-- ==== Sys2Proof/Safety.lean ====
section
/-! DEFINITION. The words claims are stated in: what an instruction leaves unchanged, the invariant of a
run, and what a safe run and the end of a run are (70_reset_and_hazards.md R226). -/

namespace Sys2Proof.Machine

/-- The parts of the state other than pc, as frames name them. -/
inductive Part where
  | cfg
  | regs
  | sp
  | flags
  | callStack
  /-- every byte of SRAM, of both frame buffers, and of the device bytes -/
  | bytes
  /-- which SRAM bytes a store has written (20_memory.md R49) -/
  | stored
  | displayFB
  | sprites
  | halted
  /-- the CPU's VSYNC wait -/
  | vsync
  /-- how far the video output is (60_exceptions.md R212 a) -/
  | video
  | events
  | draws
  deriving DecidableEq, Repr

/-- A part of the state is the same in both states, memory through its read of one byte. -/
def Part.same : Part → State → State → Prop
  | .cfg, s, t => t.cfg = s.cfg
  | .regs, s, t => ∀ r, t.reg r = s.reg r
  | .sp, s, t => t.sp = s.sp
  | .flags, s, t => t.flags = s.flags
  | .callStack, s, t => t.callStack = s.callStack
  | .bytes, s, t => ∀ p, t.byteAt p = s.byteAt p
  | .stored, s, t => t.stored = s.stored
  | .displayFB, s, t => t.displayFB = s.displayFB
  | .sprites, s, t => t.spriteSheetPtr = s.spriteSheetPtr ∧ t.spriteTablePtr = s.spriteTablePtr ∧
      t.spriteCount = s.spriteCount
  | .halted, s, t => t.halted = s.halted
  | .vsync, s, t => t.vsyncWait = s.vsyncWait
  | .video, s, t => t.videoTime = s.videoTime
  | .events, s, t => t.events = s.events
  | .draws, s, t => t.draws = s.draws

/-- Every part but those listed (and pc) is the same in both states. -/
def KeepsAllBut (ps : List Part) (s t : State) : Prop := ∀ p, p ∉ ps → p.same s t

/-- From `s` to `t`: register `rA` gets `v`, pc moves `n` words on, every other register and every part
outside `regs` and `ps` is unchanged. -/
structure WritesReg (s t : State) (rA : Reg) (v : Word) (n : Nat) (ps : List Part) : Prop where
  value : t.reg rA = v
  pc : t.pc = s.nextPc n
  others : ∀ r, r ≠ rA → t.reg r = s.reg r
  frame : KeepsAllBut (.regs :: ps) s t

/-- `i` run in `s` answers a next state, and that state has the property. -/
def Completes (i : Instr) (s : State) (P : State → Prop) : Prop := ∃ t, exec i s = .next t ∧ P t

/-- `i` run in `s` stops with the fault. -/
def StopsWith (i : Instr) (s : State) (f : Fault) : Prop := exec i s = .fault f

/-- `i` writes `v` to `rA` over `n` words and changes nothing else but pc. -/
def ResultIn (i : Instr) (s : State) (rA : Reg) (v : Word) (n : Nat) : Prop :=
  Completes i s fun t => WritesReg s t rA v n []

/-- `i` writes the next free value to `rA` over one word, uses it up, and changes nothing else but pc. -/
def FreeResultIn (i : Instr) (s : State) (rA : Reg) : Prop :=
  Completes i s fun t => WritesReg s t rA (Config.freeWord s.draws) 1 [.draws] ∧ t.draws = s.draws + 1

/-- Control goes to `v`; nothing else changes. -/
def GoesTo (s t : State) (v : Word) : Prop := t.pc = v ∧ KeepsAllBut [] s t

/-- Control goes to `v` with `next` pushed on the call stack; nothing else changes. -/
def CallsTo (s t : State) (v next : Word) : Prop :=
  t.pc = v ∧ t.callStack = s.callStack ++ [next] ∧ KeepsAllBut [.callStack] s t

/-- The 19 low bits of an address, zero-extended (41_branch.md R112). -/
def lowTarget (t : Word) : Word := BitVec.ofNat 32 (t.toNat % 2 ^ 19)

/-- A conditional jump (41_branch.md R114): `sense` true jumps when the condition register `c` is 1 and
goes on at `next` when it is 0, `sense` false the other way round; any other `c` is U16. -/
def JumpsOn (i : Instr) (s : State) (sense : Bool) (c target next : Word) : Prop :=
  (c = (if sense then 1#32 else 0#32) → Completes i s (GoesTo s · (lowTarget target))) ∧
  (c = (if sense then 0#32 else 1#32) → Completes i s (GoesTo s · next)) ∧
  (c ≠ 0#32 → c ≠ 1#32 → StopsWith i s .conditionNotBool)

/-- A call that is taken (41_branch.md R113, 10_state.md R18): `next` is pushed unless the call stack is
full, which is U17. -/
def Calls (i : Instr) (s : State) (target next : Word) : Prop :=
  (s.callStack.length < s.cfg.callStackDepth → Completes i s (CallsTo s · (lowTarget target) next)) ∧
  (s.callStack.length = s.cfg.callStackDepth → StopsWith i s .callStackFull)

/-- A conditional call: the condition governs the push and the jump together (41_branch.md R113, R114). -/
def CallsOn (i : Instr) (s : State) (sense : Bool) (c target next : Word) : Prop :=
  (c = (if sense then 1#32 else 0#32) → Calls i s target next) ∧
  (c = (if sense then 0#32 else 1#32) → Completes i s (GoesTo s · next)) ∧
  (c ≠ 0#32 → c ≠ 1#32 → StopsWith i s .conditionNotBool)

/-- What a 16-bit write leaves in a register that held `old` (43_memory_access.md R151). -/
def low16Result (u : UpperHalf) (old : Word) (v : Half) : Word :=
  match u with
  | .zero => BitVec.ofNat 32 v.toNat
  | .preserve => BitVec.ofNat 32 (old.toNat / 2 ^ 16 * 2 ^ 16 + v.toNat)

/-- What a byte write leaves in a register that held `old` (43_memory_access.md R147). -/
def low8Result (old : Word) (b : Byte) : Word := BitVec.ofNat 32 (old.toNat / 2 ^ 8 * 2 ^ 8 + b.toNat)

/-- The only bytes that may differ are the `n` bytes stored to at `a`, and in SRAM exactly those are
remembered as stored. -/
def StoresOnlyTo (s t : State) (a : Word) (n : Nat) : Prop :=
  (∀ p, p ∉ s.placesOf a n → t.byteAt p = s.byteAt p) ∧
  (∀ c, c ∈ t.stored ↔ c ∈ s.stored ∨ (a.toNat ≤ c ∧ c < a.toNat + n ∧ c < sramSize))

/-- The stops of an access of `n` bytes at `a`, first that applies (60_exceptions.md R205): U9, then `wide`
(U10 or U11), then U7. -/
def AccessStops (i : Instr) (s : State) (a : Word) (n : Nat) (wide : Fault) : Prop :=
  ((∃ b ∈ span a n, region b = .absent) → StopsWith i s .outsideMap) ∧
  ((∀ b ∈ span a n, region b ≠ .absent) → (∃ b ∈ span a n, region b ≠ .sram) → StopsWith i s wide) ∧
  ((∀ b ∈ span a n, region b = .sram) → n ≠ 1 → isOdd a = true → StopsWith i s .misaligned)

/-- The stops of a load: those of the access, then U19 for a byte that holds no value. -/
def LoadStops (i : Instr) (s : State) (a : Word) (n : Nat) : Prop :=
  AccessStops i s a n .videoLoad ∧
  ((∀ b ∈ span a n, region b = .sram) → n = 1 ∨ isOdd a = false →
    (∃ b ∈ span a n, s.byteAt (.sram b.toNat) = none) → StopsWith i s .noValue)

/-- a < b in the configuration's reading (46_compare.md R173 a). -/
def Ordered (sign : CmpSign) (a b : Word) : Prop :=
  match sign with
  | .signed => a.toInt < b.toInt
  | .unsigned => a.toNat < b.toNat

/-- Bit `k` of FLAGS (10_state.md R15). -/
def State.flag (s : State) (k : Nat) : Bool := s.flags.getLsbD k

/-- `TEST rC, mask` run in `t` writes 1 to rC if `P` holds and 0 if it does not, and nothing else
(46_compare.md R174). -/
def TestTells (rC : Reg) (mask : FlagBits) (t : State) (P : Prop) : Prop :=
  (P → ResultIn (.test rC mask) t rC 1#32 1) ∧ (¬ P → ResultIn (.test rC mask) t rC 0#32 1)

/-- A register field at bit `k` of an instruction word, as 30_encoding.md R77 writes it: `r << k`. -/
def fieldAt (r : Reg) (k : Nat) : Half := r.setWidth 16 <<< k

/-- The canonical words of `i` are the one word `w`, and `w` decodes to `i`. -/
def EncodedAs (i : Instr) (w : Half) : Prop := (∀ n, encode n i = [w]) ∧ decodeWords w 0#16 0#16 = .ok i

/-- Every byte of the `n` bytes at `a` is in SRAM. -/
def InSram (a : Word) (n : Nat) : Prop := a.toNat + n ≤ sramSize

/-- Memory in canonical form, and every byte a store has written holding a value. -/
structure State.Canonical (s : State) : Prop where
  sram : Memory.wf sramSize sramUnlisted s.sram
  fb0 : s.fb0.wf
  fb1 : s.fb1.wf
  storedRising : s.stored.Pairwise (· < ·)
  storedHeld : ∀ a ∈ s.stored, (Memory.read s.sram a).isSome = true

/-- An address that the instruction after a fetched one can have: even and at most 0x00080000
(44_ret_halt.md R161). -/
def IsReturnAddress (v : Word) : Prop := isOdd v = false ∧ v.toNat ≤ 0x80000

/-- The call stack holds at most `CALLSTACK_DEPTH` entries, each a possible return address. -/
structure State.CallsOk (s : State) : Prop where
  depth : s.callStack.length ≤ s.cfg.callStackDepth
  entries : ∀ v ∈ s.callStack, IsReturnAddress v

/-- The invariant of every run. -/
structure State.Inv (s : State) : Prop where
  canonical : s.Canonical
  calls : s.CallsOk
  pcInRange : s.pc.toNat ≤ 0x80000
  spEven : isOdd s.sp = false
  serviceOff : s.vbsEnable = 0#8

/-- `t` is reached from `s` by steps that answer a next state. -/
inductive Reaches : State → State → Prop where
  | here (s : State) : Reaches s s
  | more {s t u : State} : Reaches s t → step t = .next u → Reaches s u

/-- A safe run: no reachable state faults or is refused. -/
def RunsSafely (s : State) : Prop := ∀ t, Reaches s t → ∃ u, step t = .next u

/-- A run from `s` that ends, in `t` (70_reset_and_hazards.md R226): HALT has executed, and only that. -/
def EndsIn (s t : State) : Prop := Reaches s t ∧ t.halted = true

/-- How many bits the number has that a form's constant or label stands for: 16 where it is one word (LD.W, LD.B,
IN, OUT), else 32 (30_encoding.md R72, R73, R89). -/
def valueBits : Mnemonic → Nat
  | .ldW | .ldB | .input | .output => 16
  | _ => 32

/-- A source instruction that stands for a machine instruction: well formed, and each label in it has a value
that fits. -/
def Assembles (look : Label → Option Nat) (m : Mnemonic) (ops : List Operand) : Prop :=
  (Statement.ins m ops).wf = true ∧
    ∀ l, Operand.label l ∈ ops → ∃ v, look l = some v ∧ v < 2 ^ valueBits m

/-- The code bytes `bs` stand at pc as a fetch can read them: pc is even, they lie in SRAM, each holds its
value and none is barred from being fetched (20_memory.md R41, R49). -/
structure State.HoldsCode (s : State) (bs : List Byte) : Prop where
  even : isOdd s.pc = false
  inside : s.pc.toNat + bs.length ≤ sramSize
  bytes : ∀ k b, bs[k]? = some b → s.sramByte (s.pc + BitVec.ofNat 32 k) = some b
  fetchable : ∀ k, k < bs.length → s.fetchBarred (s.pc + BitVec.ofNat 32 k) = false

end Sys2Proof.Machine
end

> Required work
Working from the material above, restate word for word the lines between the line with "(43_memory_access.md R151). -/" and the line with "and nothing else", both included, and only those.

> Task answer
/-- What a 16-bit write leaves in a register that held `old` (43_memory_access.md R151). -/
def low16Result (u : UpperHalf) (old : Word) (v : Half) : Word :=
  match u with
  | .zero => BitVec.ofNat 32 v.toNat
  | .preserve => BitVec.ofNat 32 (old.toNat / 2 ^ 16 * 2 ^ 16 + v.toNat)

/-- What a byte write leaves in a register that held `old` (43_memory_access.md R147). -/
def low8Result (old : Word) (b : Byte) : Word := BitVec.ofNat 32 (old.toNat / 2 ^ 8 * 2 ^ 8 + b.toNat)

/-- The only bytes that may differ are the `n` bytes stored to at `a`, and in SRAM exactly those are
remembered as stored. -/
def StoresOnlyTo (s t : State) (a : Word) (n : Nat) : Prop :=
  (∀ p, p ∉ s.placesOf a n → t.byteAt p = s.byteAt p) ∧
  (∀ c, c ∈ t.stored ↔ c ∈ s.stored ∨ (a.toNat ≤ c ∧ c < a.toNat + n ∧ c < sramSize))

/-- The stops of an access of `n` bytes at `a`, first that applies (60_exceptions.md R205): U9, then `wide`
(U10 or U11), then U7. -/
def AccessStops (i : Instr) (s : State) (a : Word) (n : Nat) (wide : Fault) : Prop :=
  ((∃ b ∈ span a n, region b = .absent) → StopsWith i s .outsideMap) ∧
  ((∀ b ∈ span a n, region b ≠ .absent) → (∃ b ∈ span a n, region b ≠ .sram) → StopsWith i s wide) ∧
  ((∀ b ∈ span a n, region b = .sram) → n ≠ 1 → isOdd a = true → StopsWith i s .misaligned)

/-- The stops of a load: those of the access, then U19 for a byte that holds no value. -/
def LoadStops (i : Instr) (s : State) (a : Word) (n : Nat) : Prop :=
  AccessStops i s a n .videoLoad ∧
  ((∀ b ∈ span a n, region b = .sram) → n = 1 ∨ isOdd a = false →
    (∃ b ∈ span a n, s.byteAt (.sram b.toNat) = none) → StopsWith i s .noValue)

/-- a < b in the configuration's reading (46_compare.md R173 a). -/
def Ordered (sign : CmpSign) (a b : Word) : Prop :=
  match sign with
  | .signed => a.toInt < b.toInt
  | .unsigned => a.toNat < b.toNat

/-- Bit `k` of FLAGS (10_state.md R15). -/
def State.flag (s : State) (k : Nat) : Bool := s.flags.getLsbD k

/-- `TEST rC, mask` run in `t` writes 1 to rC if `P` holds and 0 if it does not, and nothing else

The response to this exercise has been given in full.